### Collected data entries
##############################
theorem keyGenerate_keeps {r₀ : State} {p : Nat} {s : State} (h₀ : Keeps r₀ s) : Keeps r₀ (keyGenerate p s) := by
  unfold keyGenerate
  dsimp only
  apply journal_keeps
  refine Keeps.foldl ?_ (fun _ _ _ => ?_)
  · apply setF_keeps
    with_reducible refine Keeps.upd ?_ (Nat.le_refl _) rfl rfl rfl
    assumption
  · exact setF_keeps (by assumption)

theorem keyDestroy_keeps {r₀ : State} {p : Nat} {s : State} (h₀ : Keeps r₀ s) : Keeps r₀ (keyDestroy p s) := by
  unfold keyDestroy
  dsimp only
  apply journal_keeps
  refine Keeps.foldl ?_ (fun _ _ _ => ?_)
  · apply setF_keeps
    with_reducible refine Keeps.upd ?_ (Nat.le_refl _) rfl rfl rfl
    assumption
  · exact setF_keeps (by assumption)

theorem setLastUe_keeps {r₀ : State} {q : Nat} {a : Nat} {s : State} (h₀ : Keeps r₀ s)
    : Keeps r₀ (setLastUe q a s) := by
  unfold setLastUe
  refine Keeps.ite (fun _ => ?_) (fun _ => ?_)
  · exact setPair_keeps (by assumption)
  · exact setPair_keeps (by assumption)

theorem dropReqs_keeps {r₀ : State} {q : Nat} {gone : Req → Bool} {s : State} (h₀ : Keeps r₀ s) : Keeps r₀
    (dropReqs q gone s) := by
  unfold dropReqs
  dsimp only
  exact admitWaiting_keeps (setQueue_keeps (by assumption))

theorem softRepair_keeps {r₀ : State} {a : Nat} {s : State} (h₀ : Keeps r₀ s) : Keeps r₀ (softRepair a s) := by
  unfold softRepair
  dsimp only
  refine Keeps.ite (fun _ => ?_) (fun _ => ?_)
  · assumption
  · with_reducible refine Keeps.upd ?_ (Nat.le_refl _) rfl rfl rfl
    exact setF_keeps (addF_keeps (by assumption))

theorem correctable_keeps {r₀ : State} {q : Nat} {a : Nat} {s : State} (h₀ : Keeps r₀ s)
    : Keeps r₀ (correctable q a s) := by
  unfold correctable
  dsimp only
  refine Keeps.ite (fun _ => ?_) (fun _ => ?_)
  · refine Keeps.ite (fun _ => ?_) (fun _ => ?_)
    · exact softRepair_keeps (addF_keeps (by assumption))
    · with_reducible refine Keeps.upd ?_ (Nat.le_refl _) rfl rfl rfl
      exact addF_keeps (by assumption)
  · exact addF_keeps (by assumption)

theorem noteUe_keeps {r₀ : State} {q : Nat} {pl : Nat} {s : State} (h₀ : Keeps r₀ s) : Keeps r₀ (noteUe q pl s) := by
  unfold noteUe
  exact addF_keeps (addF_keeps (setPoison_keeps (by assumption)))

theorem uncorrectable_keeps {r₀ : State} {q : Nat} {a : Nat} {s : State} (h₀ : Keeps r₀ s) : Keeps r₀ (uncorrectable
    q a s) := by
  unfold uncorrectable
  dsimp only
  refine Keeps.ite (fun _ => ?_) (fun _ => ?_)
  · apply softRepair_keeps
    apply journal_keeps
    apply raise_keeps
    apply setLastUe_keeps
    split
    · exact noteUe_keeps (by assumption)
    · assumption
  · apply journal_keeps
    apply raise_keeps
    apply setLastUe_keeps
    split
    · exact noteUe_keeps (by assumption)
    · assumption

theorem applyEcc_keeps {r₀ : State} {q : Nat} {a : Nat} {ecc : Ecc} {s : State} (h₀ : Keeps r₀ s) : Keeps r₀
    (applyEcc q a ecc s) := by
  unfold applyEcc
  split
  · assumption
  · exact correctable_keeps (by assumption)
  · exact uncorrectable_keeps (by assumption)

theorem answerReq_keeps {r₀ : State} {q : Nat} {found : Bool} {r : Req} {x : Req} {s : State} (h₀ : Keeps r₀ s) :
    Keeps r₀ (answerReq q found r x s) := by
  unfold answerReq
  dsimp only
  apply servePiece_keeps
  refine Keeps.ite (fun _ => ?_) (fun _ => ?_)
  · apply addF_keeps
    refine Keeps.ite (fun _ => ?_) (fun _ => ?_)
    · exact addF_keeps (by assumption)
    · assumption
  · refine Keeps.ite (fun _ => ?_) (fun _ => ?_)
    · exact addF_keeps (by assumption)
    · assumption

theorem serveReq_keeps {r₀ : State} {q : Nat} {r : Req} {ecc : Ecc} {off : Nat} {s : State} (h₀ : Keeps r₀ s) :
    Keeps r₀ (serveReq q r ecc off s) := by
  unfold serveReq
  dsimp only
  refine Keeps.foldl ?_ (fun _ _ _ => ?_)
  · exact applyEcc_keeps (addF_keeps (dropReqs_keeps (by assumption)))
  · exact answerReq_keeps (by assumption)

theorem execMemoryRequest_keeps {r₀ t₀ : State} {c : CtrlId} {ecc : Ecc} {off : Nat} {s : State} (h₀ : Keeps r₀ s)
    (e₀ : execMemoryRequest c ecc off s = .next t₀) : Keeps r₀ t₀ := by
  unfold execMemoryRequest at e₀
  obtain rfl := Host.Outcome.next.inj e₀
  split
  · exact serveReq_keeps (by assumption)
  · assumption

theorem execMergeHoldExpire_keeps {r₀ t₀ : State} {h : HamletId} {pc : Fin 64} {s : State} (h₀ : Keeps r₀ s)
    (e₀ : execMergeHoldExpire h pc s = .next t₀) : Keeps r₀ t₀ := by
  unfold execMergeHoldExpire at e₀
  obtain rfl := Host.Outcome.next.inj e₀
  dsimp only at e₀
  exact setQueue_keeps (by assumption)

theorem execHbmTempSample_keeps {r₀ t₀ : State} {h : HamletId} {temp : BitVec 8} {s : State} (h₀ : Keeps r₀ s)
    (e₀ : execHbmTempSample h temp s = .next t₀) : Keeps r₀ t₀ := by
  unfold execHbmTempSample at e₀
  obtain rfl := Host.Outcome.next.inj e₀
  refine Keeps.ite (fun _ => ?_) (fun _ => ?_)
  · apply raise_keeps
    with_reducible refine Keeps.upd ?_ (Nat.le_refl _) rfl rfl rfl
    exact noteSensor_keeps (setF_keeps (setF_keeps (by assumption)))
  · refine Keeps.ite (fun _ => ?_) (fun _ => ?_)
    · with_reducible refine Keeps.upd ?_ (Nat.le_refl _) rfl rfl rfl
      exact noteSensor_keeps (setF_keeps (setF_keeps (by assumption)))
    · exact noteSensor_keeps (setF_keeps (setF_keeps (by assumption)))

theorem execHbmRefresh_keeps {r₀ t₀ : State} {h : HamletId} {pc : Fin 64} {bank : Fin 16} {s : State} (h₀
    : Keeps r₀ s) (e₀ : execHbmRefresh h pc bank s = .next t₀) : Keeps r₀ t₀ := by
  unfold execHbmRefresh at e₀
  obtain rfl := Host.Outcome.next.inj e₀
  dsimp only at e₀
  refine Keeps.ite (fun _ => ?_) (fun _ => ?_)
  · dsimp only
    with_reducible refine Keeps.upd ?_ (Nat.le_refl _) rfl rfl rfl
    assumption
  · assumption

theorem execDdrThermalSample_keeps {r₀ t₀ : State} {c : Fin 12} {temp : BitVec 8} {s : State} (h₀ : Keeps r₀ s)
    (e₀ : execDdrThermalSample c temp s = .next t₀) : Keeps r₀ t₀ := by
  unfold execDdrThermalSample at e₀
  obtain rfl := Host.Outcome.next.inj e₀
  dsimp only at e₀
  refine Keeps.ite (fun _ => ?_) (fun _ => ?_)
  · apply raise_keeps
    with_reducible refine Keeps.upd ?_ (Nat.le_refl _) rfl rfl rfl
    exact setF_keeps (setF_keeps (by assumption))
  · with_reducible refine Keeps.upd ?_ (Nat.le_refl _) rfl rfl rfl
    exact setF_keeps (setF_keeps (by assumption))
##############################
### YOUR GOAL
Your response should be made up of the lines in the data that contain the word "BitVec".

### WRITTEN ANSWER
theorem execHbmTempSample_keeps {r₀ t₀ : State} {h : HamletId} {temp : BitVec 8} {s : State} (h₀ : Keeps r₀ s)
theorem execDdrThermalSample_keeps {r₀ t₀ : State} {c : Fin 12} {temp : BitVec 8} {s : State} (h₀ : Keeps r₀ s)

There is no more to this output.